Extracted data entries
+ + + +

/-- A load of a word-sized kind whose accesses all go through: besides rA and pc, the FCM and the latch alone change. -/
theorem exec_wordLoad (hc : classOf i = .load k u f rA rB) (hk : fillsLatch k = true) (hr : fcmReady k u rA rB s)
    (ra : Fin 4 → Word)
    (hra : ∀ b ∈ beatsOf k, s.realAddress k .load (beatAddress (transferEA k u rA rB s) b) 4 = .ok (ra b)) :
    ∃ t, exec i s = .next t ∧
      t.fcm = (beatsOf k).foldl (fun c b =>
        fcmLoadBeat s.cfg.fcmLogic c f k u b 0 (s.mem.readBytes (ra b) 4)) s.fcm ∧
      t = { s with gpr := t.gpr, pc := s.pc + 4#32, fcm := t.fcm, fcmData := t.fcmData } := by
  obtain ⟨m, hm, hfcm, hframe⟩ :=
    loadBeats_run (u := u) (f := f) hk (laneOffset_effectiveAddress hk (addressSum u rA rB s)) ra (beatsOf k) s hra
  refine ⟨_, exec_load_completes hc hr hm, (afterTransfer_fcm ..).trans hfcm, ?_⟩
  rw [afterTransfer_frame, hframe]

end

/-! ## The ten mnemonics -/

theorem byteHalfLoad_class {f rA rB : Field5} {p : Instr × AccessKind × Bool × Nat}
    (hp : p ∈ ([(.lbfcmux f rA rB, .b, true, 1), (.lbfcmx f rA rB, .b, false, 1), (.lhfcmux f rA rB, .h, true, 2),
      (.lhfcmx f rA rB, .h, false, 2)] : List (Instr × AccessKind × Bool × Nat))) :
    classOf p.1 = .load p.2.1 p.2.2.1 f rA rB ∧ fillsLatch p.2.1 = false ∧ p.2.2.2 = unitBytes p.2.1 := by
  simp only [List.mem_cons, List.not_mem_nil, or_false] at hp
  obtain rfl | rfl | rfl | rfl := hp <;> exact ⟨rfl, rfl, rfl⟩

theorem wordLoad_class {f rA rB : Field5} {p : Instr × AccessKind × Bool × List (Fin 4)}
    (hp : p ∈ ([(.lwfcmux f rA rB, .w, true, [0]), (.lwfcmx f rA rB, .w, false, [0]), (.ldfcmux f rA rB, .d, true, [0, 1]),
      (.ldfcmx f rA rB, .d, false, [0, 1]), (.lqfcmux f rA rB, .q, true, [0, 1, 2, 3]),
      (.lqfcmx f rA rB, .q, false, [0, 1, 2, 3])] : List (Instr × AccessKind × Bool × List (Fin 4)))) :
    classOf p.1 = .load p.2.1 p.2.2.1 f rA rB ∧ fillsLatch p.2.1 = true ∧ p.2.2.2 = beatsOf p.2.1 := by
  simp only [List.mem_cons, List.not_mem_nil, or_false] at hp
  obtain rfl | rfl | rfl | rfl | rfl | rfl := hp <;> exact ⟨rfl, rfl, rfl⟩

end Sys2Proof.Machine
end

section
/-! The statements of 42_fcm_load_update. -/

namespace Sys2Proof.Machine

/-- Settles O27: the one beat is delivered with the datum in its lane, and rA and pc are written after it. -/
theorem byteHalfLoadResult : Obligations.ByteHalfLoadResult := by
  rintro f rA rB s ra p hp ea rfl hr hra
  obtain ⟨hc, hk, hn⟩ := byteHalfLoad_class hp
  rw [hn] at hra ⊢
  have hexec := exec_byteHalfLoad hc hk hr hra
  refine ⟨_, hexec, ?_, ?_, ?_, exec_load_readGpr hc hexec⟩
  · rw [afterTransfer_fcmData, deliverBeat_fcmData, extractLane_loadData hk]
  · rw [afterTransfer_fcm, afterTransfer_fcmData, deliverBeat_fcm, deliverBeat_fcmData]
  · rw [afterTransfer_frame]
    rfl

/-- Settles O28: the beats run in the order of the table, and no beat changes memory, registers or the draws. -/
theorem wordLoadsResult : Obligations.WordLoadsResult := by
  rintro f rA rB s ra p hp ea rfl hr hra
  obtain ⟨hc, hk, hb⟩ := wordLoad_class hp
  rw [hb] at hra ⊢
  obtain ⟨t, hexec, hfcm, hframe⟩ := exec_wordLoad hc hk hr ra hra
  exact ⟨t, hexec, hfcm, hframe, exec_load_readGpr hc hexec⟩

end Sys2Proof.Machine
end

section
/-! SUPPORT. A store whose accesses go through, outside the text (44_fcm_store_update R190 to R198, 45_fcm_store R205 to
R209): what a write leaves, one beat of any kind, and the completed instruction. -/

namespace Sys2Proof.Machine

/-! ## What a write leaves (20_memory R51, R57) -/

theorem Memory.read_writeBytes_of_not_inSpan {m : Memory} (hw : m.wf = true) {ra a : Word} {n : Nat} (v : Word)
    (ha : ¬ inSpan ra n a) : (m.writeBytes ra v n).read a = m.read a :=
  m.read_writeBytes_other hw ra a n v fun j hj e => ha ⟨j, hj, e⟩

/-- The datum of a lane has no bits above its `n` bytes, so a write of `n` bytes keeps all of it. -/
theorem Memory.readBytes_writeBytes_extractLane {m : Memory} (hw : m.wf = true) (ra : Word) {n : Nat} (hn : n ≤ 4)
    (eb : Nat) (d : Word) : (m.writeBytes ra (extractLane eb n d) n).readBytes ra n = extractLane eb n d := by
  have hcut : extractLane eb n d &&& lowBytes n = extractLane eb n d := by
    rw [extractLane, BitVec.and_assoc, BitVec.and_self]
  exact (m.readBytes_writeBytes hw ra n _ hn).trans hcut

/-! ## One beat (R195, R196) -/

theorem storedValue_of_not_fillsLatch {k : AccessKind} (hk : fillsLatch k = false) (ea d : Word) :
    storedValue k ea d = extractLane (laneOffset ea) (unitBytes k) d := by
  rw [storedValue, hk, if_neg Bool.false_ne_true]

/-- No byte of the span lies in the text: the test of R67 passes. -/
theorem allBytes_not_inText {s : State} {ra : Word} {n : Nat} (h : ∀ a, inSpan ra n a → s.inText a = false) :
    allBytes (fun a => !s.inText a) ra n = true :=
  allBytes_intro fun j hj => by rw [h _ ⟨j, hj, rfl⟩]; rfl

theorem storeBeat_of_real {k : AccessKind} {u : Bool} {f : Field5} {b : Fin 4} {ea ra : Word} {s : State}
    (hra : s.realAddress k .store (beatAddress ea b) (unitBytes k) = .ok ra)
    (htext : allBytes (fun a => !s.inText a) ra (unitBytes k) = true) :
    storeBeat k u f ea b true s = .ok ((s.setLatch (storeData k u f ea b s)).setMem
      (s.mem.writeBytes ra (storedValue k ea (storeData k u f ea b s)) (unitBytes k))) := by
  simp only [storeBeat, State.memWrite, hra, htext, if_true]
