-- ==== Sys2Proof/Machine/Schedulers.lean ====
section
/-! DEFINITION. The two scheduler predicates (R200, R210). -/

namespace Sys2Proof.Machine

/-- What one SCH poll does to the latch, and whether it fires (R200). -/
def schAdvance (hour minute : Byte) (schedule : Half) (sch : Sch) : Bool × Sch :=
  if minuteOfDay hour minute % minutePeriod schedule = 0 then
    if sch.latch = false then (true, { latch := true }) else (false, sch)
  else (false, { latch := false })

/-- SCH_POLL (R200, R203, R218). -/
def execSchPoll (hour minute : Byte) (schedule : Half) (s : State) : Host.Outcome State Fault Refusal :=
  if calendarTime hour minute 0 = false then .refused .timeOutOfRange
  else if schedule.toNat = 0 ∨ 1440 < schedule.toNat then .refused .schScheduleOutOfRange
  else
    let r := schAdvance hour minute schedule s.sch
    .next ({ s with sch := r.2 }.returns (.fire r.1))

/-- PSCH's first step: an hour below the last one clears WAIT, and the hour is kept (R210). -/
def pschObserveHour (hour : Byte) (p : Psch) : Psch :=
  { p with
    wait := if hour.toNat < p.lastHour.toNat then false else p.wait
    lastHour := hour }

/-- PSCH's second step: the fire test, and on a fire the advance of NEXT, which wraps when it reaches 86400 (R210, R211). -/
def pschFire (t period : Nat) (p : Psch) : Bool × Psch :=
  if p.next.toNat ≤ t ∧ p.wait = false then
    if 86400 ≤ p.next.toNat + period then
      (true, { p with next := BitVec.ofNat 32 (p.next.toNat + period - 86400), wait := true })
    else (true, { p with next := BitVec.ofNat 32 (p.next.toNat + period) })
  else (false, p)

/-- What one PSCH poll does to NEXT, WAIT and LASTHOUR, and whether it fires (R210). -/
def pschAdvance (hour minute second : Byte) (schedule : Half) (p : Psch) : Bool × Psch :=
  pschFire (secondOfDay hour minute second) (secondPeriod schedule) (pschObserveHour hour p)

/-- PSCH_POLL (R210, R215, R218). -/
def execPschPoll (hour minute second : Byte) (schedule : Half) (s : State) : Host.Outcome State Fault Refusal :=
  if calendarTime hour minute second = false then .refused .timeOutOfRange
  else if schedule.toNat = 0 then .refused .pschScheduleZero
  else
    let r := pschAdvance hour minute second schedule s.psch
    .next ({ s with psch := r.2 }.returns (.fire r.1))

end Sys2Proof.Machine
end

+ + + +

Work to complete: With the line that has "else (false, p)" as the first and the line that has "pschFire (secondOfDay hour" as the last, repeat exactly that run of lines above and no more.

Written answer:
  else (false, p)

/-- What one PSCH poll does to NEXT, WAIT and LASTHOUR, and whether it fires (R210). -/
def pschAdvance (hour minute second : Byte) (schedule : Half) (p : Psch) : Bool × Psch :=
  pschFire (secondOfDay hour minute second) (secondPeriod schedule) (pschObserveHour hour p)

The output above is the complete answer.